Шрифт:
Интервал:
Закладка:
– А, устала!.. Ну, так дайте ей шампанского… Она выпьет, и опять соберется с силами… Э, Прасковья, устарела: стала уставать!.. – сказал Рыбинский.
Слуга подал Параше стакан шампанского, но она не приняла его.
– Что же ты не пьешь, Параша, выпей, милая… Это тебя освежит!.. – говорили ей с разных сторон.
Но она никого не слушала, никому не отвечала. Пение прекратилось само собою.
– Она увидела меня и не хочет более плясать… – сказала Кострицкая Рыбинскому.
– Ну, что же вы стали? Пойте… Прасковья, пляши же… – приказывал он, возвышая голос.
Песенники снова затянули песню, но Параша, как статуя, стояла на одном и том же месте, не спуская глаз с Кострицкой. Рыбинский подошел к ней.
– Послушай: станешь ты плясать или нет? – спросил он ее грозным полушепотом.
– Не стану… не могу!.. – отвечала Параша с тяжелым вздохом, близким к стону. – Нет, не могу я плясать для нее…
– Так помни же ты, что я сказал тебе давеча… Пошла вон отсюда… Не жди же от меня никакой милости…
Параша готова была упасть и зарыдать. Рыбинский заметил это.
– Эй, – вскричал он людям, – выведите ее, с ней дурно сейчас сделается…
Измученную, усталую, убитую, ее вынесли почти на руках.
– Ну, цыгане, плясать: эй Петр, Дуняша, нуте-ка вы…
Песня снова потянулась, цыгане начали пляску, гости несколько времени поговорили о Параше, потом занялись новыми плясунами, – и никто не догадался, какая страшная драма совершилась на их глазах, никто не пожалел бедной Параши.
Рыбинский предложил Юлии Васильевне проводить ее до павильона, где танцевали…

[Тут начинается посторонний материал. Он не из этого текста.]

-- ==== Sys2Proof/Machine/Bus.lean ====
section
/-!
DEFINITION. The bus (chapters 1, 18, 19): regions, windows, freezes, what a word reads as and what a write of it does.
-/
namespace Sys2Proof.Machine

/-! ## Regions (R18, R372) -/

/-- The Cask region of R18. -/
def caskRegion (a : Nat) : Bool := (0x150000 ≤ a && a < 0x158000) || (0x160000 ≤ a && a < 0x170000) || (0x08000000 ≤ a && a < 0x08080000)

/-- The field map. -/
def fieldMapAt (a : Nat) : Bool := 0x02000000 ≤ a && a < 0x02400000

/-- The Guard region of R18. -/
def guardRegion (a : Nat) : Bool := (0x140000 ≤ a && a < 0x150000) || fieldMapAt a

/-- The shot plan table. -/
def planAt (a : Nat) : Bool := 0x01000000 ≤ a && a < 0x01080000

/-- The Tun diagnostic window. -/
def tunAt (a : Nat) : Bool := 0x04000000 ≤ a && a < 0x04800000

/-- The DSP memories. -/
def dspMemAt (a : Nat) : Bool := 0x08000000 ≤ a && a < 0x08100000

/-- A program SRAM (Table 17.1). -/
def progAt (a : Nat) : Bool := dspMemAt a && a % 0x80000 < 0x40000

/-- A register block. -/
def blockAt (a : Nat) : Bool := a < 0x1B0000

/-- Accesses of a core to its own memories and control block, which use no window (R337); CASK + 0x0000 to 0x7FFF is DSP0's always (Table 19.4). -/
def localAt (m a : Nat) : Bool :=
  (m = 1 && caskRegion a) || (m = 2 && ((0x170000 ≤ a && a < 0x180000) || (0x08080000 ≤ a && a < 0x08100000)))

/-- A window of master `m` allows the access (R17). -/
def State.windowOk (s : State) (m a : Nat) (wr : Bool) : Bool :=
  (List.range 8).any (fun w =>
    let lo := s.rget (Reg.BUS_WIN_LO (m - 1) w)
    decide (lo.toNat / 4096 ≤ a / 4096) && decide (a / 4096 ≤ (s.rget (Reg.BUS_WIN_HI (m - 1) w)).toNat / 4096) && lo.getLsbD (if wr then 1 else 0))

/-- The register word at `a`: its row, if one is defined there. -/
def regAt (a : Nat) : Option RegRow := if blockAt a then findReg (a / 4 * 4) else none

/-- A word with an RWL field (R377), or program SRAM (R338). -/
def rwlAt (a : Nat) : Bool := progAt a || (match regAt a with | some r => r.rwl != 0 | none => false)

/-- The rules an access of master `m` breaks, as in BUS_FRZINFO bits 3:0 (R18, R19, R376, R377, Table 18.11). -/
def State.breaks (s : State) (m a : Nat) (wr : Bool) : Nat :=
  (!localAt m a && !s.windowOk m a wr).toNat + 2 * (wr && rwlAt a).toNat + 4 * (wr && guardRegion a).toNat + 8 * (caskRegion a && m != 1).toNat

/-! ## Freezing (R19, R359) -/

/-- The reset source of a frozen master (Table 3.5). -/
def frzSource (m : Nat) : Nat := if m = 1 then 7 else if m = 2 then 8 else if m ≤ 6 then 9 else if m = 7 then 10 else 11

/-- Master `m` freezes on an access to `a` that broke the rules `info`. -/
def State.freeze (s : State) (m a info : Nat) (wr : Bool) : State :=
  let info := info + if wr then 2 ^ 31 else 0
  let s := s.raise ⟨26, m⟩
  let s := s.rset Reg.BUS_FROZEN (s.rget Reg.BUS_FROZEN ||| BitVec.ofNat 32 (2 ^ m))
  let s := (s.rset (Reg.BUS_FRZADDR (m - 1)) (BitVec.ofNat 32 a)).rset (Reg.BUS_FRZINFO (m - 1)) (BitVec.ofNat 32 info)
  (s.logEvent 0x0030 (BitVec.ofNat 32 (info + m * 2 ^ 24)) (BitVec.ofNat 32 a)).raiseReset (frzSource m)

/-! ## What a register reads as -/

/-- LOG_HELD as it reads (Table 18.12). -/
def State.logHeld (s : State) : Nat := if s.rst.nvmAvail then s.nvm.log.length + s.nvm.queue.length * 65536 else 0

/-- RX_MAPWw (Table 7.5): four taps of the selected channel's active map. -/
def State.mapWord (s : State) (w : Nat) : Word :=
  let m := (s.chan (s.f Fld.RX_MAPSEL_CH)).map
  BitVec.ofNat 32 ((List.range 4).foldl (fun acc j => acc + m.getD (4 * w + j) 0 % 64 * 2 ^ (8 * j)) 0)

/-- RX_TDCc as it reads: VALID with the enabled SPADs (R131), AGE in 0.1 s (Table 7.5). -/
def State.tdcWord (s : State) (c : Nat) : Word :=
  let v := Fld.put (Fld.RX_TDC_VALID c) (s.rget (Reg.RX_TDC c)) (s.chanValid c).toNat
  if (s.chan c).map.isEmpty then v else Fld.put (Fld.RX_TDC_AGE c) v (min 0xFF ((s.ms - (s.chan c).switchMs) / 100))

/-- CTL_STAT with its level bits (Table 11.6, R355). -/
def State.ctlStat (s : State) : Word := s.rget Reg.CTL_STAT ||| BitVec.ofNat 32 s.ctlLevel

/-- TIN_STATn as it reads. -/
def State.tinStat (s : State) (n : Nat) : Word :=
  Fld.put (Fld.TIN_STAT_PEND n) (Fld.put (Fld.TIN_STAT_FILL n) 0 (s.tin n).queue.length) (s.tin n).start.isSome.toNat

/-- The transmit stamp that ETHn_TXTS0-2 show. -/
def State.txtsHead (s : State) (p : Nat) : Word × Word × Word := ((s.eth p).txts.head?).getD (0, 0, 0)

/-- SCAN_STAT: outside SCAN, ACTIVE_PSEL follows PSEL (R110). -/
def State.scanStat (s : State) : Word :=
  let v := s.rget Reg.SCAN_STAT
  if s.dev = .scan then v else Fld.put Fld.SCAN_STAT_ACTIVE_PSEL v (s.f Fld.SCAN_CTRL_PSEL)

/-- Views of a block's registers whose value is not the stored one, by bus address. -/
def State.viewOf (s : State) (a : Nat) : Option Word :=
  match a / 0x10000 with
  | 2 => if a = Reg.PWR_STATUS then some (if s.vspadOn then s.rget a else s.rget a &&& 0x1BF) else none
  | 0 => if a = Reg.TOP_SUMMARY then some (BitVec.ofNat 32 s.topSummary) else if a = Reg.TOP_RAW then some (BitVec.ofNat 32 s.topRaw) else none
  | 4 => if a = Reg.SCAN_STAT then some s.scanStat else none
  | 5 => if a = Reg.KILN_EYESUM then some (BitVec.ofNat 32 s.eyeSum) else none
  | 6 => if Reg.RX_MAPW 0 ≤ a && a ≤ Reg.RX_MAPW 23 then some (s.mapWord ((a - Reg.RX_MAPW 0) / 4))
         else if Reg.RX_TDC 0 ≤ a && a ≤ Reg.RX_TDC 1023 then some (s.tdcWord ((a - Reg.RX_TDC 0) / 4)) else none
  | 8 => if Reg.LAU_PEEK 0 ≤ a && a < Reg.LAU_PEEK 0 + 0x20 then some (s.peekWord ((a - Reg.LAU_PEEK 0) / 4)) else none
  | 9 => if a = Reg.WORT_STAT then some s.wortStat else none
  | 10 => if a = Reg.CTL_STAT then some s.ctlStat else none
  | 11 => let q := (s.adc.queue.head?).getD (0, 0)
          if a = Reg.ADC0_EVLO then some q.1 else if a = Reg.ADC0_EVHI then some q.2
          else if a = Reg.ADC0_EVSTAT then some (BitVec.ofNat 32 s.adc.queue.length) else none
  | 15 | 16 => let p := a / 0x10000 - 15
          if Reg.ETH_QHEAD p 0 ≤ a && a < Reg.ETH_QHEAD p 0 + 0x800 then some (s.qheadWord p ((a - Reg.ETH_QHEAD p 0) / 4))
          else if a = Reg.ETH_TXTS0 p then some (s.txtsHead p).1 else if a = Reg.ETH_TXTS1 p then some (s.txtsHead p).2.1
          else if a = Reg.ETH_TXTS2 p then some (s.txtsHead p).2.2 else none
  | 17 => if a = Reg.TIME_NS then some (s.time.ctr.extractLsb' 32 32) else none
  | 19 => if a = Reg.AMP_QSTAT then some (BitVec.ofNat 32 s.amp.queue.length) else none
  | 20 => if a = Reg.GUARD_STAT then some s.guardStat
          else if a = Reg.GUARD_LOGCNT then some (if s.rst.nvmAvail then s.nvm.chCount else 0) else none
  | 21 => if a = Reg.CASK_ID then some s.caskShort
          else if Reg.CASK_SHA 0 ≤ a && a ≤ Reg.CASK_SHA 7 then some (bytesW s.caskSha (a - Reg.CASK_SHA 0))
          else if a = Reg.CASK_MEC then some s.caskMec else if a = Reg.CASK_STAT then some s.caskStat
          else if a = Reg.CASK_SEQ then some s.caskSeq else if a = Reg.CASK_KCV then some s.kcv
          else if a = Reg.CASK_LRSSTAT then some s.lrsStat else none
  | 22 | 23 => let c := a / 0x10000 - 22
          if a = Reg.DSP_STAT c then some (s.dspStat c) else if a = Reg.DSP_PC c then some (BitVec.ofNat 32 (s.core c).e1) else none
  | 24 => if a = Reg.LOG_NEWEST then some (if s.rst.nvmAvail then s.nvm.logCount else 0)
          else if a = Reg.LOG_HELD then some (BitVec.ofNat 32 s.logHeld) else none
  | 25 => if Reg.TIN_QLO 0 ≤ a && a ≤ Reg.TIN_QHI 3 then
            let q := s.tinFront ((a - Reg.TIN_QLO 0) / 8)
            some (if a % 8 = 0 then q.1 else q.2)
          else if Reg.TIN_STAT 0 ≤ a && a ≤ Reg.TIN_STAT 3 then some (s.tinStat ((a - Reg.TIN_STAT 0) / 4)) else none
  | _ => none

/-- What the register word at `a` reads as: reserved and WO bits 0, an undefined offset 0 (R6, R7). -/
def State.regRead (s : State) (a : Nat) : Word :=
  match findReg a with
  | none => 0
  | some r => ((s.viewOf a).getD (s.rget a)) &&& ~~~r.wo

/-- What a read of the register word at `a` does beyond returning its value (R147, R239, R272, R279). -/
def State.readEffect (s : State) (a : Nat) : State :=
  if a = Reg.TIME_NS then s.setF Fld.TIME_FRAC_FRAC (s.time.ctr.toNat % 2 ^ 32)
  else if a = Reg.ADC0_EVHI then s.withAdc { s.adc with queue := s.adc.queue.drop 1 }
  else if a = Reg.ETH_TXTS2 0 then s.setEth 0 { s.eth 0 with txts := (s.eth 0).txts.drop 1 }
  else if a = Reg.ETH_TXTS2 1 then s.setEth 1 { s.eth 1 with txts := (s.eth 1).txts.drop 1 }
  else if Reg.TIN_QHI 0 ≤ a && a ≤ Reg.TIN_QHI 3 && a % 8 = 4 then s.tinPop ((a - Reg.TIN_QHI 0) / 8)
  else s

/-! ## Words of every region -/

/-- A bin as the diagnostic window shows it (R153, R169): in the closed bank, 0. -/
def State.tunView (s : State) (n : Nat) : BitVec 16 :=
  if (n / 32768 % 2 = 1) = (s.b Fld.MASH_STAT_BANK = true) then s.bin n else 0

/-- A word of the Tun window. -/
def State.tunWord (s : State) (a : Nat) : Word :=
  let n := (a - 0x04000000) / 4 * 2
  s.tunView (n + 1) ++ s.tunView n

/-- What the word at `a` reads as, without an access's side effects; an address with nothing behind it reads 0 (R373). -/
def State.wordAt (s : State) (a : Nat) : Word :=
  let a := a / 4 * 4
  if blockAt a then s.regRead a
  else if planAt a || fieldMapAt a || dspMemAt a then s.mgetW a
  else if tunAt a then s.tunWord a else 0

/-- A read of the word at `a` by a master that may make it. -/
def State.readWord (s : State) (a : Nat) : State × Word :=
  (if blockAt a then s.readEffect (a / 4 * 4) else s, s.wordAt a)

/-- A shot-plan word of the active region (R110, R375). -/
def State.planActive (s : State) (a : Nat) : Bool :=
  let i := (a - 0x01000000) / 8
  let (first, last) := if s.b Fld.SCAN_STAT_ACTIVE_PSEL then (s.f Fld.SCAN_PLAN1_FIRST, s.f Fld.SCAN_PLAN1_LAST) else (s.f Fld.SCAN_PLAN0_FIRST, s.f Fld.SCAN_PLAN0_LAST)
  s.dev = .scan && decide (first ≤ i) && decide (i ≤ last)

/-! ## Register writes -/

/-- The stored word after a write of `v` by a master: RW bits take `v`, W1C bits clear where `v` is 1, the others stay (R6). -/
def RegRow.merge (r : RegRow) (old v : Word) : Word := (old &&& ~~~(r.rw ||| (r.w1c &&& v))) ||| (v &&& r.rw)

/-- The plain write of a register. -/
def State.regStore (s : State) (a : Nat) (v : Word) : State :=
  match findReg a with
  | none => s
  | some r => s.rset a (r.merge (s.rget a) v)

/-- A write of a CASK-type register by DSP0 (R325): accepted in SERVICE. CASK_CALCFG starts an APPLY. -/
def State.caskStore (s : State) (a : Nat) (v : Word) : State :=
  if a = Reg.CASK_CALCFG then s.calcfgWrite v
  else if s.dev != .service then s.caskRefuse
  else match findReg a with
    | none => s
    | some r => s.rset a ((s.rget a &&& ~~~r.cask) ||| (v &&& r.cask))

/-- What a write of `v` to SCAN_CTRL stores: a 3 to MODE is ignored (Table 6.7). -/
def State.scanModeOf (s : State) (v : Word) : Word :=
  if v.extractLsb' 0 2 = 3 then Fld.put Fld.SCAN_CTRL_MODE v (s.f Fld.SCAN_CTRL_MODE) else v

/-- A write of SCAN_CTRL. -/
def State.scanCtrl (s : State) (v : Word) : State := s.regStore Reg.SCAN_CTRL (s.scanModeOf v)

/-- A write of DMAn_CTRL (R349). -/
def State.dmaCtrl (s : State) (n : Nat) (v : Word) : State :=
  let s := s.regStore (Reg.DMA_CTRL n) v
  if v.msb then s.dmaGo n else s

/-- A write of CTL_CTRL (R223, R230): EN at the next evaluation, COMMIT applies what is staged; LOCKED clears with the mirror loop stopped (R102). -/
def State.ctlCtrl (s : State) (v : Word) : State :=
  let s := s.regStore Reg.CTL_CTRL v
  let s := if v.msb then s.ctlApply else s
  s.lockFollow

/-- A write of ADC0_SRCk (R237). -/
def State.adcSrc (s : State) (k : Nat) (v : Word) : State :=
  (s.regStore (Reg.ADC0_SRC k) v).adcGainWritten k (s.f (Fld.ADC0_SRC_GAIN k))

/-- A write of ADC0_BG (R237). -/
def State.adcBg (s : State) (v : Word) : State :=
  (s.regStore Reg.ADC0_BG v).adcChannelWritten (s.f Fld.ADC0_BG_CH)

/-- A write of ADC0_REQn: GO gives a SOFT trigger (Table 12.8). -/
def State.adcReq (s : State) (n : Nat) (v : Word) : State :=
  let s := s.regStore (Reg.ADC0_REQ n) v
  if v.getLsbD 30 then s.reqGo n else s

В ту же ночь на рассвете Парашу, вместе с обеими ее детьми, посадили в телегу и увезли по приказанию барина в одну из самых отдаленных и глухих деревень его.
VI
Целую неделю продолжались увеселения в усадьбе Рыбинского. Наконец гости разъехались, чтобы разносить по губернии, по своим углам и закоулкам, славу или бесславие хозяина, чтобы хвалить его, злословить, насмехаться и удивляться его гостеприимству, хлебосольству, роскоши или мотовству, чтобы рассуждать и оценивать: достоин или недостоин он звания губернского предводителя.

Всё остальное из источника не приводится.